Konstantin Yu. Slobodnyuk1, Vasily A. Shuvaev2, Ekaterina B. Rusanova1, Margarita V. Gorchakova1, Antonina V. Kurtova3, Denis V. Cherednichenko1, Yekaterina E. Zueva1

1Pavlov State Medical University, Saint-Petersburg, Russia; 2Russian Research Institute of Hematology and Transfusiology, Saint-Petersburg, Russia; 3Baylor College of Medicine, Houston, Texas, United States of America

Correspondence: Konstantin Yu. Slobodnyuk, Pavlov State Medical University, 6/8, Tolstoy str., Saint-Petersburg, 199044, Russia, E-mail: k.slobodnyuk@spam is badgmail.com


Background. Blastic plasmacytoid dendritic cell leukemia (PDCL) or agranular CD4+CD56+ neoplasm is a very rare disease that was revised in the WHO classification in 2008. The cells of PDCL are derived from precursors of a subset of dendritic cells – plasmacytoid dendritic cells – and thus PDCL is a myeloid-related neoplasm. The clinical course of malignant growth is aggressive and it is characterized by multiple hematodermic lesions and may attend a regional lymphadenopathy.

Aims. The aim of this study is to demonstrate the immunophenotypical features of the tumor cells of PDCL.

Methods. A 51-year-old Russian female presented in January of 2009 with skin lesions on her head. The results of the first skin biopsy diagnosed unspecified T cell lymphoma. After four cycles of CHOP chemotherapy hematodermic remission lasted for four months. A second pathology investigation of the skin lesions, occipital, axillary, and inguinal lymph nodes at relapse established myeloid sarcoma. A bone marrow biopsy showed an almost 87% population of blast cells. Five-color flow cytometry and chromosomal analysis were performed on the bone marrow aspirate.
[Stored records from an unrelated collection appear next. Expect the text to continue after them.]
/-- A forwarded request. -/
def forwarded (r : FwdReq) (d : Dev) : Dev :=
  match r with
  | .agree leg cause => if brcRole d = roleStandby then switchAgreed leg cause d
      else if brcRole d = roleResync then raise 305 none cause 0 d else d
  | .proof start len ret => if brcRole d = roleStandby then
      switchAgreed (start * 240) 5 { d with brc := { d.brc with proof := some ⟨start, len, ret, false, false, 0, 0⟩ } } else d
  | .switchCmd => (switchBody d).1
  | .transfer => transferAsked d
  | .readmit port => if port < 30 then askReadmit port d else d
  | .nodeReset port => if port < 30 && !orderRefused d port then askOrder port d else d
  | .proofResult w => proofResult w d

/-! The rows. -/

/-- SV_FRAME (04 R130; 11 R331). -/
def execSvFrame (port : Nat) (f : SvFrame) (s : State) : Outcome := s.act (onlyIf (port < 11) (svFrameAny port f))

/-- LEG_DECLARE (04 R129; 11 R331): the next leg is declared once its filter tick has begun. -/
def execLegDeclare (s : State) : Outcome := s.act legDeclare

/-- HAND_OFF (09 R265) of the latest declared leg. -/
def execHandOff (s : State) : Outcome := s.act handOffAll

/-- BRACE_LINK_TRAINING (R321); `version` is the partner's BRC_VERSION. -/
def execBraceLinkTraining (link version : Nat) (s : State) : Outcome := s.act (onlyIf (link < 2) (linkTraining link version))

/-- BRACE_LANE_RETIRE (R323): a lane with its block errors of the route, and whether it lost block lock. -/
def execBraceLaneRetire (link lane errs : Nat) (lost : Bool) (s : State) : Outcome :=
  s.act (onlyIf (link < 2 && lane < 5) (laneRetire link lane errs lost))

/-- BRACE_RETRAIN_DONE (R323). -/
def execBraceRetrainDone (link : Nat) (s : State) : Outcome := s.act (onlyIf (link < 2) (retrainDone link))

/-- BRACE_LINK_DOWN (R324). -/
def execBraceLinkDown (link : Nat) (s : State) : Outcome := s.act (onlyIf (link < 2) (linkGone link))

/-- PARTNER_LOST (R324). -/
def execPartnerLost (s : State) : Outcome := s.act partnerLost

/-- ORPHAN_TIMEOUT (R324). -/
def execOrphanTimeout (s : State) : Outcome := s.act orphanTimeout

/-- MIRROR_CELLS (R331). -/
def execMirrorCells (h : BrcHdr) (cells : List MirrorCell) (s : State) : Outcome := s.act (brcTake h (mirrorCells cells))

/-- DECLARATION_RECORD (R331): the leg, how many cells it has, and the models. -/
def execDeclarationRecord (h : BrcHdr) (leg cells : Nat) (models : List ModelRec) (s : State) : Outcome :=
  s.act (brcTake h (declRecord leg cells models))

/-- UNMIRRORED_LEG (R332). -/
def execUnmirroredLeg (s : State) : Outcome := s.act unmirroredLeg

/-- P2_COMPLETION_LIST (R333): leg, kind (1 a kernel, 2 a scan) and item. -/
def execP2CompletionList (h : BrcHdr) (items : List (Nat × Nat × Nat)) (s : State) : Outcome :=
  s.act (brcTake h (fun d => if isShadow d then
    { d with brc := { d.brc with p2 := d.brc.p2 ++ items.filter (fun i => !d.brc.p2.contains i) } } else d))

/-- PUBLICATION_MIRROR (09 R280). -/
def execPublicationMirror (h : BrcHdr) (leg : Nat) (entries : List PubMirror) (s : State) : Outcome :=
  s.act (brcTake h (pubMirrorRx leg entries))

/-- TRIP_SEAT_IMAGES (R330). -/
def execTripSeatImages (h : BrcHdr) (seats : List (Nat × List Nat)) (s : State) : Outcome :=
  s.act (brcTake h (fun d => if isShadow d then
    { d with brc := { d.brc with trips := seats.foldl (fun t p => tput t p.1 p.2) d.brc.trips } } else d))

/-- DIGEST_TABLE (R336). -/
def execDigestTable (h : BrcHdr) (leg : Nat) (digests : List Nat) (s : State) : Outcome := s.act (brcTake h (digestRx leg digests))

/-- CONFIG_JOURNAL (R334). -/
def execConfigJournal (h : BrcHdr) (e : JEntry) (s : State) : Outcome := s.act (brcTake h (journalRx e))

/-- BRACE_STATUS (R326). -/
def execBraceStatus (h : BrcHdr) (st : PeerStat) (s : State) : Outcome :=
  s.act (fun d => brcTake h (statusMsg h d.brc.peer st) d)

/-- FAIL_MESSAGE (R342). -/
def execFailMessage (h : BrcHdr) (s : State) : Outcome := s.act (brcTake h (takeTrigger 1))

/-- PARTNER_LANTERN_EDGE (R343). -/
def execPartnerLanternEdge (s : State) : Outcome := s.act lanternEdge

/-- LANTERN_TIMEOUT (R342). -/
def execLanternTimeout (s : State) : Outcome := s.act lanternTimeout

/-- PAIR_WAIT_EXPIRY (R327). -/
def execPairWaitExpiry (s : State) : Outcome := s.act pairWaitOver

/-- FENCE (R344). -/
def execFence (s : State) : Outcome := s.act fenceRow

/-- TAKEOVER (R345). -/
def execTakeover (s : State) : Outcome := s.act takeoverRow

/-- PLANNED_SWITCH (R346). -/
def execPlannedSwitch (s : State) : Outcome := s.act plannedSwitch

/-- RESYNC_COMPLETE (R340); `wbEqual` says whether each Waybill received in the two legs equals the mirror's. -/
def execResyncComplete (wbEqual : Bool) (s : State) : Outcome := s.act (resyncComplete wbEqual)

/-- PROOF_EXCHANGE_END (R349). -/
def execProofExchangeEnd (seen : Nat) (s : State) : Outcome := s.act (onlyIf (seen < 32) (proofEnds seen))

/-- CARRIAGE_IMAGE_ARRIVAL (R338). -/
def execCarriageImageArrival (h : BrcHdr) (c : Nat) (img : CarImage) (s : State) : Outcome :=
  s.act (onlyIf (c < 512) (brcTake h (imageRx c img)))

/-- CONFIGURATION_IMAGE (R338). -/
def execConfigurationImage (h : BrcHdr) (img : ConfImage) (s : State) : Outcome := s.act (brcTake h (confRx img))

/-- FORWARDED_REQUEST (R347). -/
def execForwardedRequest (h : BrcHdr) (r : FwdReq) (s : State) : Outcome := s.act (brcTake h (forwarded r))

/-- BRACE_PAIR (13 R418). -/
def execCmdBracePair (h : Cmd) (s : State) : Outcome :=
  s.act (runC (spec0 0x700 [3]) (fun p d =>
    ((d.putB Reg.brcCtrl 1 (bitOf (entW p 0) 0)).putB Reg.brcCtrl 2 (bitOf (entW p 0) 1), okA [])) h)

/-- BRACE_RESYNC (R338). -/
def execCmdBraceResync (h : Cmd) (s : State) : Outcome := s.act (runC (spec0 0x701 []) (fun _ d => resyncBody d) h)

/-- BRACE_SWITCH (R346). -/
def execCmdBraceSwitch (h : Cmd) (s : State) : Outcome := s.act (runC (spec0 0x702 []) (fun _ d => switchBody d) h)

/-- BRACE_PROOF (R349). -/
def execCmdBraceProof (h : Cmd) (s : State) : Outcome :=
  s.act (runC ⟨0x703, false, [0xFFFFF, 0x7FF, 1], [], fun p => if entW p 1 = 0 || 1200 < entW p 1 then some 1 else none⟩ proofBody h)

end Sys2Proof.Machine
end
Results. The tumor cells have blast-like/plasmacytoid morphology. Neoplastic cells expressed CD2, CD4, CD45 (dim), CD56 with co-expression of CD7, CD10, and HLA-DR. Other markers associated with T, B, and myeloid cells, and monocytes are negative. Thus the immunophenotype of the blasts is CD45dimCD4+CD56+CD2+ with co-expression of CD7 and CD10. A cytogenetic study did not show any clonal chromosomal abnormalities.

Conclusions. All of these features are consistent with the PDCL neoplasm, a distinctive entity in the updated 2008 WHO classification.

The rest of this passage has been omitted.